By clicking “Sign up for GitHub”, you agree to our terms of service and privacy statement. We’ll occasionally send you account related emails.

Already on GitHub? Sign in to your account

SiriRide calculated attributes - v1 #315

Open
EyalBerger opened this issue Apr 6, 2020 · 10 comments
Open

SiriRide calculated attributes - v1 #315

EyalBerger opened this issue Apr 6, 2020 · 10 comments

Comments

@EyalBerger
Copy link
Collaborator

EyalBerger commented Apr 6, 2020

Following our last discussions and the restarting of SiriRide entity task ,creating this issue for listing planned SiriRide calculated attributes (v1).

I have separated them into different classes according to their complexity:

  • Class 1: SiriRide Raw data.
  • Class 2: Simple calculations over Siri data.
  • Class 3: Simple calculations over GTFS data.
  • Class 4: Complex calculations - ride level.
  • Class 5: Complex calculations - aggregated.
  • Class 6: Models.
Class Attr name Attr desc Comments
1 agency_id
1 route_id
1 route_short_name
1 bus_id
1 planned_start_date
1 planned_start_time
1 points_time_list list of points timestamp by time_recorded
1 points_latlon_list list of points latlon
2 points_cnt number of Geo points in SiriRide
3 ride_in_gtfs specific ride is listed in the GTFS agency_id + route_id + planned_start_date + planned_start_time
3 ride_date_in_gtfs ride date is listed in the GTFS agency_id + route_id + planned_start_date
3 ride_route_in_gtfs ride route is listed in the GTFS agency_id + route_id
3 ride_agency_in_gtfs ride agency is listed in the GTFS agency_id
4 stops_matching_pct_500 stops match percentage with buffer of 500m over each stop will be calculated only for ride_date_in_gtfs = 1
4 stops_matching_pct_1000 stops match percentage with buffer of 1000m over each stop will be calculated only for ride_date_in_gtfs = 1
4 start_time_est estimated ride start time in first station will be calculated only for X% of stops_matching_pct_1000
4 end_time_est estimated ride end time in last station will be calculated only for X% of stops_matching_pct_1000
4 driving_time_est estimated driving time from first station to last station will be calculated only for X% of stops_matching_pct_1000
4 driving_speed_est estimated average driving speed from first station to last station will be calculated only for X% of stops_matching_pct_1000

It's a very initial list.
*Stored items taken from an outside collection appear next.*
-- ==== Sys2Proof/Tests/Slice0.lean ====
section
/-! SUPPORT. The model's own tests. Expected values are those of 95_test_vectors.md (named in each docstring) or worked out
from the encoding of 30_encoding.md; witnesses show that the hypotheses of a statement can be met. -/

-- One test at a time: run all at once, the kernel's evaluations need a thread, and a stack, each.
set_option Elab.async false

namespace Sys2Proof.Tests

open Sys2Proof Sys2Proof.Machine

/-! ### Helpers -/

/-- The bytes of a vector. -/
def bytes (bs : List Nat) : List Byte := bs.map (BitVec.ofNat 8)

/-- Power-on with the bytes `bs` in IBUF from index 0. -/
def withIbuf (bs : List Nat) : State := { State.reset with ibuf := Memory.ofList (bytes bs) }

/-- `s` with `ARG0` and `ARG1`. -/
def args (s : State) (a b : Nat) : State := { s with arg0 := BitVec.ofNat 32 a, arg1 := BitVec.ofNat 32 b }

/-- An outcome is a next state that satisfies `p`. -/
def nextSat (o : Host.Outcome State Fault Refusal) (p : State → Bool) : Bool :=
  match o with
  | .next t => p t
  | _ => false

/-- The step that runs the word `w` from `s` answers a next state that satisfies `p`. -/
def runs (w : Nat) (s : State) (p : State → Bool) : Bool := nextSat (step (s.withFetchWord 32 w)) p

/-- `STATUS` after a fault: its code in bits 15:8, 6 for class P and 2 for class D below (95_test_vectors.md). -/
def faultedWith (t : State) (status info : Nat) : Bool :=
  t.statusWord.toNat == status && t.faultInfo.toNat == info && t.pending.isNone

theorem exists_next {o : Host.Outcome State Fault Refusal} {p : State → Bool} (h : nextSat o p = true) :
    ∃ t, o = .next t ∧ p t = true := by
  cases o <;> simp_all [nextSat]

/-- The entries of a table as (symbol, nbBits, baseline). -/
def dtList (t : Slot) (n : Nat) : List (Nat × Nat × Nat) :=
  (List.range n).map fun u => ((t.dt.get? u).map fun e => (e.symbol.toNat, e.nbBits.toNat, e.baseline.toNat)).getD (999, 0, 0)

/-- The entries of `HT` as (symbol, nbBits). -/
def htList (s : State) (n : Nat) : List (Nat × Nat) :=
  (List.range n).map fun u => ((s.ht.get? u).map fun e => (e.symbol.toNat, e.nbBits.toNat)).getD (999, 0)

/-- The bytes of a memory, 999 where none is written. -/
def byteList (m : Memory Byte) (a n : Nat) : List Nat :=
  (List.range n).map fun j => ((m.get? (a + j)).map BitVec.toNat).getD 999

/-! ### WellFormed: an ill-formed term for each check (30_encoding.md R92) -/

theorem test_wellFormed_bbrRead : (Instr.bbrRead 64).wellFormed = true ∧ (Instr.bbrRead 65).wellFormed = false := by decide
theorem test_wellFormed_fbrRead : (Instr.fbrRead 64).wellFormed = true ∧ (Instr.fbrRead 65).wellFormed = false := by decide
theorem test_wellFormed_readnc :
    (Instr.fseReadnc 0 9 255).wellFormed = true ∧ (Instr.fseReadnc 0 10 255).wellFormed = false := by decide
theorem test_wellFormed_predef : (Instr.fsePredef 7 2).wellFormed = true ∧ (Instr.fsePredef 7 3).wellFormed = false := by
  decide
Please edit it with your own insights.

@evyatark
Copy link
Collaborator

evyatark commented Apr 6, 2020

I think we should add the attribute "makat number", in addition to agency_id, route_id, route_short_name.

@cjer
Copy link
Member

cjer commented Apr 7, 2020

Some thoughts and fields I think we also need:

  • Where in your classification do you put the estimated time at each stop?
  • Time of first and last record (as opposed to departure and arrival times)
  • Time of first and last record that had actual lat,lon (not 0.0,0.0)
  • Fields about where are the missing stops (start, end or mid of the trip)
  • Did the bus go back and forth or loop (arrive at a point in the shape he was at at an earlier time)
  • General point - I think we should try to have all relevant fields that exist in trip_stats in SiriRide, and make sure we are comparable to the trip_stats fields (and also have the same names?). Most of them you already mentioned. I think only these two are missing:
    • distance
    • is_loop kind of matches the thing I mentioned above about back and forth
  • Once we have these we will be able to easily create in the future something like siri_route_stats with fields matching the ones in the gtfs route_stats

@AvivSela
Copy link
Collaborator

AvivSela commented Apr 8, 2020

  1. we could also have class for siri-ride that have multiple siri-records (with date time and lat-lon attributes), it could be easier to have one list than two.
  2. what do you say about merge together the planned_start_date and time?
  3. in case we are going to have those 2 classes (siri-ride and siri-record) we could have in each of them "analytics" member that holds dictionary with all the metrics. for example "points_cnt" will be in siri-ride object while "speed" will be in siri-record.

@adiwaz
Copy link
Collaborator

adiwaz commented Apr 10, 2020

I like the idea of dividing the variables into complexity classes.
My suggestions/comments:

  1. I think we should classify each variable by 2 criteria:
    1. Data needed (siri ride only, gtfs, etc.)
    2. Data Science work needed (e.g. straightforward aggregation vs statistical model required)
  2. I don't understand the difference between complex calculations (class 4) and models (class 6). I prefer more clear definition to the data science solution complexity (see above), that do not require us to decide in advance which type of DS solution (ML/statistical model...) will be the best for each "complex" variable.
  3. Le'ts add dependencies - if driving time requires start_time and end_time and given them it is straightforward calculation - let's mention it.
  4. On top of Dan's suggestions I would also add:
    1. total_ride_time_raw : time from first non 0 time point until the last one. This variable will help us to easily detect data anomalies with too long and too short rides.
    2. is_match_route: is the route ID mentioned in SIRI matching the expected route shape (from GTFS)?
  5. I didn't understand the variables: stops_matching_pct_*. Maybe add further description?
  6. In general I think we should focus now on defining and creating the "straightforward" variables, and later focus on variables that require statistics/modeling.

@adiwaz
Copy link
Collaborator

adiwaz commented Apr 10, 2020

@AvivSela - I didn't understand your suggestion in (1), what is the purpose of each class? Why should they be separated?
Regarding (2) - I think that merging the date and time can hurt efficiency of indexing. Maybe we would like to index the date and not the time.

@AvivSela
Copy link
Collaborator

  1. It's more easy to loop them:
for ind, point_time in enumerate(points_time_list):
    time = point_time 
    lat, lon = points_latlon_list[ind]

Vs.

for record in records:
    time = record.time
    lat, lon = record.latlon
  1. it's less error prone in case we will need to add new record that should be splitted to two and insert into the same index in both list.
  2. it's more easy to sort in case of modifications.

@EyalBerger
Copy link
Collaborator Author

Thanks you all for your comments and insights!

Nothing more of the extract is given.